AvalonBay Communities (NYSE:AVB – Get Rating) and Gaming and Leisure Properties (NASDAQ:GLPI – Get Rating) are both large-cap finance companies, but which is the best investment? We will compare the two companies based on the strength of their institutional ownership, dividends, analyst recommendations, profitability, risk, earnings and valuation.
AvalonBay Communities pays an annual dividend of $6.36 per share and has a dividend yield of 3.1%. Gaming and leisure properties pay an annual dividend of $2.76 per share and have a dividend yield of 5.9%. AvalonBay Communities pays 79.1% of its earnings as a dividend, suggesting that it may not have enough earnings to cover its dividend payment in the future. Gaming and Leisure Properties pays 125.5% of its profits as a dividend, suggesting it may not have enough profits to cover its dividend payment in the future. Games and Leisure Real Estate increased its dividend for two consecutive years. Gaming and leisure properties are clearly the best dividend-paying stocks, given their higher yield and longer track record of dividend growth.
Benefits and evaluation
This table compares the revenue, earnings per share and valuation of AvalonBay Communities and Gaming and Leisure Properties.
|Gross revenue||Price/sales ratio||Net revenue||Earnings per share||Price/earnings ratio|
|AvalonBay Communities||$2.29 billion||12.63||$1.00 billion||$8.04||25.77|
|Games and leisure properties||$1.22 billion||9.53||$534.09 million||$2.20||21.29|
AvalonBay Communities has higher revenues and profits than gaming and recreation properties. The gambling and leisure properties are trading at a lower price-to-earnings ratio than AvalonBay Communities, indicating that it is currently the more affordable of the two stocks.
Volatility and risk
AvalonBay Communities has a beta of 0.93, indicating that its stock price is 7% less volatile than the S&P 500. In comparison, Gaming and Leisure Properties has a beta of 1.03, indicating that its stock price is 3% more volatile than the S&P 500.

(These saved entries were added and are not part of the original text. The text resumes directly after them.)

/-- LINK_AND_ALIVE_LOST (R471): the link is DOWN, and MATE_ALIVE_IN has had no edge for 1.5 ms. -/
def execLinkAndAliveLost (s : State) : Host.Outcome State Fault Refusal :=
  .next (s.when_ (s.timing && s.standby && s.attr Attr.mate_link_state == 0 && !s.mate.claim) fun t =>
    (t.setMate { t.mate with aliveIn := false }).trigger 1)

/-- RELEASE (R471): CHG_ACK falls; while MATE_ALIVE_IN toggles, that triggers a standby. -/
def execRelease (s : State) : Host.Outcome State Fault Refusal :=
  .next ((s.setMate { s.mate with ack := false, ackAt := s.counter }).when_ (s.timing && s.paired_ && s.mate.ack) fun u =>
    if u.standby && !u.mate.claim && u.mate.aliveIn then u.trigger 2 else u)

/-- MATE_ALIVE_RESUMED (R473, R482): the mate's ALIVE has edges again; a module that yielded with its own ALIVE frozen becomes
STANDBY once that toggles. -/
def execMateAliveResumed (s : State) : Host.Outcome State Fault Refusal :=
  .next ((s.setMate { s.mate with aliveIn := true }).when_ (s.timing && s.paired_) fun t =>
    let u := t.uncause 539
    if u.starting && !u.mate.claim && !u.mate.deciding && !u.aliveFrozen then u.becomeStandby else u)

/-- What the snapshot says of one virtual domain reaches the time unit as one update (R473). -/
def State.adoptDomain (s : State) (localEdge instant : Nat) (e : SnapDomain) : State :=
  let d := e.domain.val
  if s.created d && s.virtual d then
    let w : DomWords := { offset := e.time, anchor := localEdge, period := e.period }
    let t := s.setDom d { s.dom d with slew := none }
    t.issue d { instant := instant, period := e.period, absolute := some (w.time instant 0), delta := 0, steps := 1, sets := true }
  else s

/-- What the snapshot says of a DPLL's holdover model is adopted (R473). -/
def State.adoptMeans (s : State) (e : Fin 16 × Int × Int × Int × Nat) : State :=
  (s.setDpll e.1.val { s.dpll e.1.val with means := (e.2.1, e.2.2.1, e.2.2.2.1) }).put1 Attr.dpll_ho_usable e.1.val (e.2.2.2.2 : Int)

/-- SNAPSHOT_ADOPTION (R473, R480): Holax on the new active module takes the last complete snapshot; `instant` is the domain
updates' instant. -/
def execSnapshotAdoption (instant : Nat) (s : State) : Host.Outcome State Fault Refusal :=
  .next (match s.mate.takeover with
    | some k => s.when_ (s.control && s.active && s.mate.roleAct) fun t =>
        let u := match t.mate.snap with
          | some p =>
            let v := p.domains.foldl (fun (x : State) e => x.adoptDomain p.localEdge instant e) t
            let w := p.ages.foldl (fun (x : State) (e : Fin 4 × Int × Int) => (x.put Attr.age_learned 0 e.1.val e.2.1).put Attr.tempco_learned 0 e.1.val e.2.2) v
            let x := p.means.foldl (fun (x : State) e => x.adoptMeans e) w
            let y := p.jams.foldl (fun (x : State) (e : Fin 2 × Option (Int × Nat)) => x.setGen (14 + e.1.val) { x.gen (14 + e.1.val) with base := e.2 }) x
            p.lehrs.foldl (fun (x : State) (e : Gen × Int) => x.putGenLehr (genNumber e.1) (x.genLehr (genNumber e.1)) e.2) y
          | none => t
        ((u.setMate { u.mate with takeover := none }).bump Attr.mate_takeovers).enforceLimit.put1 Attr.mate_last_takeover 0
          ((u.mate.tookAt.1 % 2 ^ 64 + k * 2 ^ 64 + u.mate.tookAt.2 % 65536 * 2 ^ 72 : Nat) : Int)
    | none => s)

/-! ### Snapshots (R466 to R470) -/

/-- The attributes that CONFIG_DIGEST leaves out: MATE, PORT addresses and calibration (R466, R496). -/
def digestLeavesOut (k : Nat) : Bool :=
  let id := keyId k
  decide (Obj.ofAttr id = some .mate) || (decide (0x0806 ≤ id) && decide (id ≤ 0x080B)) ||
    [Attr.input_delay.id, Attr.port_ext_rx_delay.id, Attr.port_ext_tx_delay.id, Attr.port_delay_asymmetry.id].contains id

/-- CONFIG_DIGEST (R466). -/
def State.configDigest (s : State) : Nat :=
  Config.digest (s.attrs.filter fun e => decide (keySurv e.1 = some .stored) && !digestLeavesOut e.1)

/-- The summary of a session's host-owned words and grants (R466). -/
def State.sessSummary (s : State) (n : Nat) : Nat :=
  Config.summary (s.tm.read (entryAddr n + 64) 64) ((List.range 3).map fun g => if s.granted n g then some (s.grant n g).log else none)

/-- The snapshot of this module at a labelled edge (R466). -/
def State.snapshot (s : State) (edge : Nat) (crcOk : Bool) : Snapshot :=
  let doms := (List.range 512).filter s.created
  let len := 64 + 64 * doms.length + 1024 + 4096 + 1024 + 12 * s.sessions.length
  { epoch := s.mate.snapSent + 1, length := len, arrived := len, crcOk := crcOk, holaxCompat := s.attrN Attr.compat_id
    counter := edge, digest := s.configDigest, localEdge := 0
    domains := doms.map fun d =>
      { domain := Fin.ofNat 512 d, time := s.domTime d edge, period := ((s.dom d).wordsAt edge).period, utcOffset := s.attr Attr.domain_utc_offset d
        leapState := s.attrN Attr.domain_leap_state d, leapDay := s.attr Attr.domain_leap_day d, slewRemaining := s.slewRemaining d
        timeStatus := s.attrN Attr.domain_time_status d }
    dplls := (List.range 16).map fun n =>
      { dpll := Fin.ofNat 16 n
        phase := (match s.boundDom n with
          | some d => s.domTime d edge
          | none => 0)
        word := s.attr Attr.dpll_freq_word n, dpllState := s.attrN Attr.dpll_state n, phaseOffset := s.attr Attr.dpll_phase_offset n
        buildout := s.buildoutPhase n }
    ages := (List.range 4).map fun m => (Fin.ofNat 4 m, s.attr Attr.age_learned 0 m, s.attr Attr.tempco_learned 0 m)
    means := (List.finRange 16).map fun n =>
      (n, (s.dpll n.val).means.1, (s.dpll n.val).means.2.1, (s.dpll n.val).means.2.2, s.attrN Attr.dpll_ho_usable n.val)
    jams := (List.finRange 2).map fun g => (g, (s.gen (14 + g.val)).base)
    lehrs := (List.finRange 8).map (fun g => (Gen.vid g, s.genLehr g.val)) ++ (List.finRange 6).map (fun g => (Gen.aud g, s.genLehr (8 + g.val))) ++
      (List.finRange 2).map fun g => (Gen.tc g, s.genLehr (14 + g.val))
    sessions := s.sessions.map fun n => (Fin.ofNat 16384 n, s.sessSummary n) }

/-- The latest rising edge of MATE_CLKO, the root divided by 540, one every 135 ticks (R461, R466; log entry 96). -/
def State.mateEdge (s : State) : Nat := s.counter / 135 * 135

/-- Sends one snapshot (R443, R466): a pending injection spoils its CRC. -/
def State.sendSnapshot (s : State) : State :=
  let inj := s.takeInjection 4 0
  let t := match inj with
    | some x => x.2
    | none => s
  (t.emit (.snapshot (t.snapshot t.mateEdge inj.isNone))).setMate { t.mate with snapSent := t.mate.snapSent + 1 }

/-- SNAPSHOT_SEND (R466): every 10 ms while COPYING. -/
def execSnapshotSend (s : State) : Host.Outcome State Fault Refusal :=
  .next (s.when_ (s.control && s.active && s.copying && s.mateLinkUp) fun s =>
    let t := s.advance (s.mate.snapAt + 13500000)
    (t.setMate { t.mate with snapAt := t.counter }).sendSnapshot)

/-- The link becomes DOWN, TRAINING or DEGRADED; leaving UP or DEGRADED for another state is an event (R475, R482). -/
def State.dropLink (s : State) (state : Int) : State :=
  let was := s.attr Attr.mate_link_state
  let t := (s.put1 Attr.mate_link_state 0 state).put1 Attr.mate_copy_state 0 0
  let u := if was = 2 ∨ was = 3 then t.mateEvent 540 true else t
  match u.mate.agreement with
  | some a => if a.committed.isNone then u.cancelSleep else u
  | none => u

/-- A link error (R475): `link_err_limit` of them within one second degrade the link. -/
def State.linkError (s : State) : State :=
  let fresh := decide (s.mate.errSince + ticksPerSecond ≤ s.counter) || s.mate.errCount == 0
  let k := if fresh then 1 else s.mate.errCount + 1
  let t := (s.setMate { s.mate with errCount := k, errSince := if fresh then s.counter else s.mate.errSince }).bump Attr.mate_link_errors
  if s.mateLinkUp && decide (t.attrN Attr.mate_link_err_limit ≤ k) then (t.put1 Attr.mate_link_state 0 3).mateEvent 541 true else t

/-- Whether a snapshot is complete (R467). -/
def State.snapComplete (s : State) (p : Snapshot) : Bool :=
  p.arrived == p.length && p.crcOk && decide (s.attrN Attr.mate_snap_epoch < p.epoch)

/-- The session digest of a snapshot against the mirrored table (R466, R479): entries whose summaries differ are stale, and
sessions that the active no longer has are freed. -/
def State.matchSessions (s : State) (p : Snapshot) : State :=
  let named := p.sessions.map fun (e : Fin 16384 × Nat) => e.1.val
  let stale := (p.sessions.filter fun (e : Fin 16384 × Nat) => tblFind s.mate.mirror e.1.val != some e.2).map fun e => e.1.val
  let gone := (s.mate.mirror.map (·.1)).filter fun n => !named.contains n
  let t := s.setMate { s.mate with stale := stale, mirror := s.mate.mirror.filter fun e => named.contains e.1 }
  t.forEach gone State.freeSession

/-- DPLLs on the mate reference that wait for a label compare it with the snapshot's seconds (R158). -/
def State.labelMates (s : State) : State :=
  s.forEach ((List.range 16).filter fun n => (s.dpll n).labelDue && (s.sel n).source == some mateSource) fun t n => t.labelAtAcquire n mateSource

/-- A complete snapshot takes the place of the last one (R467, R468). -/
def State.takeSnapshot (s : State) (p : Snapshot) : State :=
  let t := (s.setMate { s.mate with snap := some p }).put1 Attr.mate_snap_epoch 0 p.epoch
  let u := (t.uncause 543).matchSessions p
  let v := if p.digest = u.configDigest then u.uncause 551 else u.mateEvent 551 true
  (v.labelMates).judgeTrack

/-- SNAPSHOT_RECEIVED (R467, R468, R475): a snapshot is kept if complete, else discarded. -/
def execSnapshotReceived (snap : Snapshot) (s : State) : Host.Outcome State Fault Refusal :=
  .next (s.when_ (s.control && s.standby && s.copying && s.mateLinkUp) fun t =>
    if t.snapComplete snap then t.takeSnapshot snap
    else
      let u := (t.bump Attr.mate_snap_discards).raiseOnce 542 t.mateDetail
      if snap.crcOk then u else u.linkError)

/-- SNAPSHOT_STALE (R467, R470): `snap_age` exceeds 20 ms. -/
def execSnapshotStale (s : State) : Host.Outcome State Fault Refusal :=
  .next (match s.mate.snap with
    | some p => s.when_ (s.timing && s.standby) fun t =>
        (((t.advance (p.localEdge + 27000001))).mateEvent 543 true).judgeTrack
    | none => s)

/-- SNAP_MAX_AGE_EXCEEDED (R469): the implicit mate references are disqualified, and the tracked selectors decide. -/
def execSnapMaxAgeExceeded (s : State) : Host.Outcome State Fault Refusal :=
  .next (match s.mate.snap with
    | some p => s.when_ (s.timing && s.mate.tracking) fun t =>
        (t.advance (p.localEdge + t.attrN Attr.mate_snap_max_age * 1350000 + 1)).redecide
    | none => s)

/-- Writes a fetched session entry into the mirrored table (R466, R479). -/
def State.mirrorSession (s : State) (n : Nat) (c : SessionCopy) : State :=
  let t := s.createSession n (c.binding % 256) (c.binding / 256) (if c.role = 0 then .grantor else .grantee) .granted c.partner
    (s.sess n).addrType 0
  let u := t.forEach ((List.range 3).filter fun g => decide (0 < c.left.getD g 0)) fun v g =>
    v.setGrant n g { expires := some (v.counter + c.left.getD g 0 * ticksPerSecond), log := c.logs.getD g 0 }
  u.setMate { u.mate with stale := u.mate.stale.filter fun m => m != n, mirror := tblPut u.mate.mirror n c.summary }

/-- SESSION_ENTRY_FETCH (R466, R475, R479): a stale entry has been fetched over the link, or the fetch has failed. -/
def execSessionEntryFetch (session : Fin 16384) (entry : Option SessionCopy) (s : State) : Host.Outcome State Fault Refusal :=
  .next (s.when_ (s.engines && s.paired_ && s.mateLinkUp && s.mate.stale.contains session.val) fun t =>
    match entry with
    | some c => t.mirrorSession session.val c
    | none => t.linkError)

/-! ### The mate link (R463, R475, R476) -/

/-- The images' mate tables and compatibility IDs permit state copy (R476). -/
def State.copyAllowed (s : State) (p : MatePeer) : Bool :=
  let own := s.attrN Attr.compat_id
  let table := (if s.attr Attr.active_slot = 0 then s.boot.slotA else s.boot.slotB).holax.mateTable
  own == p.compat || (p.mateTable.contains own && table.contains p.compat)

/-- Which of two byte strings comes first. -/
def bytesBefore : List Byte → List Byte → Bool
  | [], _ => false
  | _, [] => false
  | x :: xs, y :: ys => decide (x.toNat < y.toNat) || (x == y && bytesBefore xs ys)

/-- `serial` as bytes. -/
def State.serial (s : State) : List Byte := (List.range 16).map fun k => BitVec.ofNat 8 (s.attrN Attr.serial 0 k)

/-- MATE_LINK_TRAINED (R463, R475, R476): straps, serials and compatibility IDs are exchanged. -/
def execMateLinkTrained (peer : MatePeer) (s : State) : Host.Outcome State Fault Refusal :=
  .next (s.when_ (s.timing && s.paired_ && (s.attr Attr.mate_link_state == 0 || s.attr Attr.mate_link_state == 1)) fun t =>
    let own := t.boot.rolePri
    let pri := if own = peer.pri then bytesBefore t.serial peer.serial else own
    let u := ((t.setMate { t.mate with peer := some peer, errCount := 0 }).put1 Attr.mate_link_state 0 2).put1 Attr.mate_role_pri 0 (boolInt pri)
    let v := ((u.put Attr.mate_versions 0 0 peer.version).put Attr.mate_versions 0 1 peer.compat).uncause 540 |>.uncause 541
    let w := if own = peer.pri then v.mateEvent 550 else v
    if w.copyAllowed peer then
      let x := (w.setMate { w.mate with snapAt := w.counter }).put1 Attr.mate_copy_state 0 1
      if x.standby && !x.mate.claim then x.startTracking else x
    else ((w.put1 Attr.mate_copy_state 0 2).endTracking).mateEvent 544)

/-- MATE_LINK_DOWN (R475). -/
def execMateLinkDown (s : State) : Host.Outcome State Fault Refusal :=
  .next (s.when_ (s.timing && s.attr Attr.mate_link_state != 0) fun t => (t.dropLink 0).uncause 541)

/-- MATE.LINK_RESET (R475, R481): the link retrains. -/
def execMateLinkReset (who : Issuer) (s : State) : Host.Outcome State Fault Refusal :=
  .next (s.doAct who { opcode := 0x0C03, refusals := [(!s.paired_, E_STATE)] } fun t => (t.dropLink 1).uncause 541)

/-! ### Changeover (R474, R481) -/

/-- Step 1 of a changeover on the active module: one extra snapshot; the receipt is awaited. -/
def State.startChangeover (s : State) (who : Option Issuer) : State :=
  let t := s.sendSnapshot
  t.setMate { t.mate with changeover := some who, changeAt := t.counter }

/-- Whether a changeover is refused here, but for what only the standby knows (R481). -/
def State.changeoverRefused (s : State) : Bool := !s.paired_ || !s.mateLinkUp || !s.copying || s.mate.changeover.isSome

/-- MATE.CHANGEOVER (R474, R481): on the active module it starts; `standbyReady` is whether the standby is TRACKING and AWAKE,
the first of which the standby reports. On the standby it is passed to the active module. -/
def execMateChangeover (who : Issuer) (standbyReady : Bool) (s : State) : Host.Outcome State Fault Refusal :=
  let here := s.attr Attr.mate_track_state == 2 && s.attr Attr.mate_sleep_state == 0
  .next (s.act who
    { opcode := 0x0C00, refusals := [(s.changeoverRefused || !(if s.active then standbyReady && s.attr Attr.mate_sleep_state == 0 else here), E_STATE)] }
    fun t => if t.active then t.startChangeover (some who) else (t.emit (.mate 4 0)).finish who 0x0C00 0 0)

This table compares the net margins, return on equity and return on assets of AvalonBay Communities and Gaming and Leisure Properties.
|Net margins||Return on equity||return on assets|
|Games and leisure properties||42.79%||16.86%||5.27%|
This is a summary of recent ratings of AvalonBay communities and gaming and leisure properties, as provided by MarketBeat.com.
|Sales Ratings||Hold odds||Buy reviews||Strong buy odds||Rating|
|Games and leisure properties||1||2||seven||1||2.73|
AvalonBay Communities currently has a consensus target price of $258.06, suggesting a potential upside of 25.89%. Gaming and Leisure Properties have a consensus target price of $52.60, suggesting a potential upside of 12.30%. Given AvalonBay Communities’ possible higher upside, analysts clearly believe that AvalonBay Communities is more favorable than gaming and leisure properties.
Institutional and insider ownership
91.0% of the shares of AvalonBay Communities are held by institutional investors. In comparison, 91.4% of Gaming and Leisure real estate shares are held by institutional investors. 0.3% of AvalonBay Communities shares are held by insiders. In comparison, 5.5% of the shares of Real estate for games and leisure are held by insiders. Strong institutional ownership indicates that endowments, large money managers, and hedge funds believe a company is ready for long-term growth.
AvalonBay Communities beat Gaming and Leisure Properties on 10 of 18 factors compared between the two stocks.
About AvalonBay Communities (Get a rating)
As of December 31, 2020, the Company owned or had a direct or indirect interest in 291 apartment communities containing 86,025 apartment homes in 11 states and the District of Columbia, of which 18 communities were in development and one community was in redevelopment. The Company is an equity REIT engaged in the development, redevelopment, acquisition and management of apartment communities in major metropolitan areas of New England, the New York/New York metropolitan area Jersey, Mid-Atlantic, Pacific Northwest, and Northern and Southern California. , as well as in the Company’s expansion markets comprising Southeast Florida and Denver, Colorado (the “Expansion Markets”).
About Play and Leisure Properties (Get a rating)
GLPI is engaged in acquiring, financing and owning real estate for lease to gaming operators under triple net lease agreements, under which the tenant is responsible for all maintenance of the facilities, insurance required in connection with the Leased Properties and the activities carried on at the Leased Properties, taxes levied on or in connection with the Leased Properties and all utilities and other services necessary or appropriate for the Leased Properties and the activities carried out on rental properties.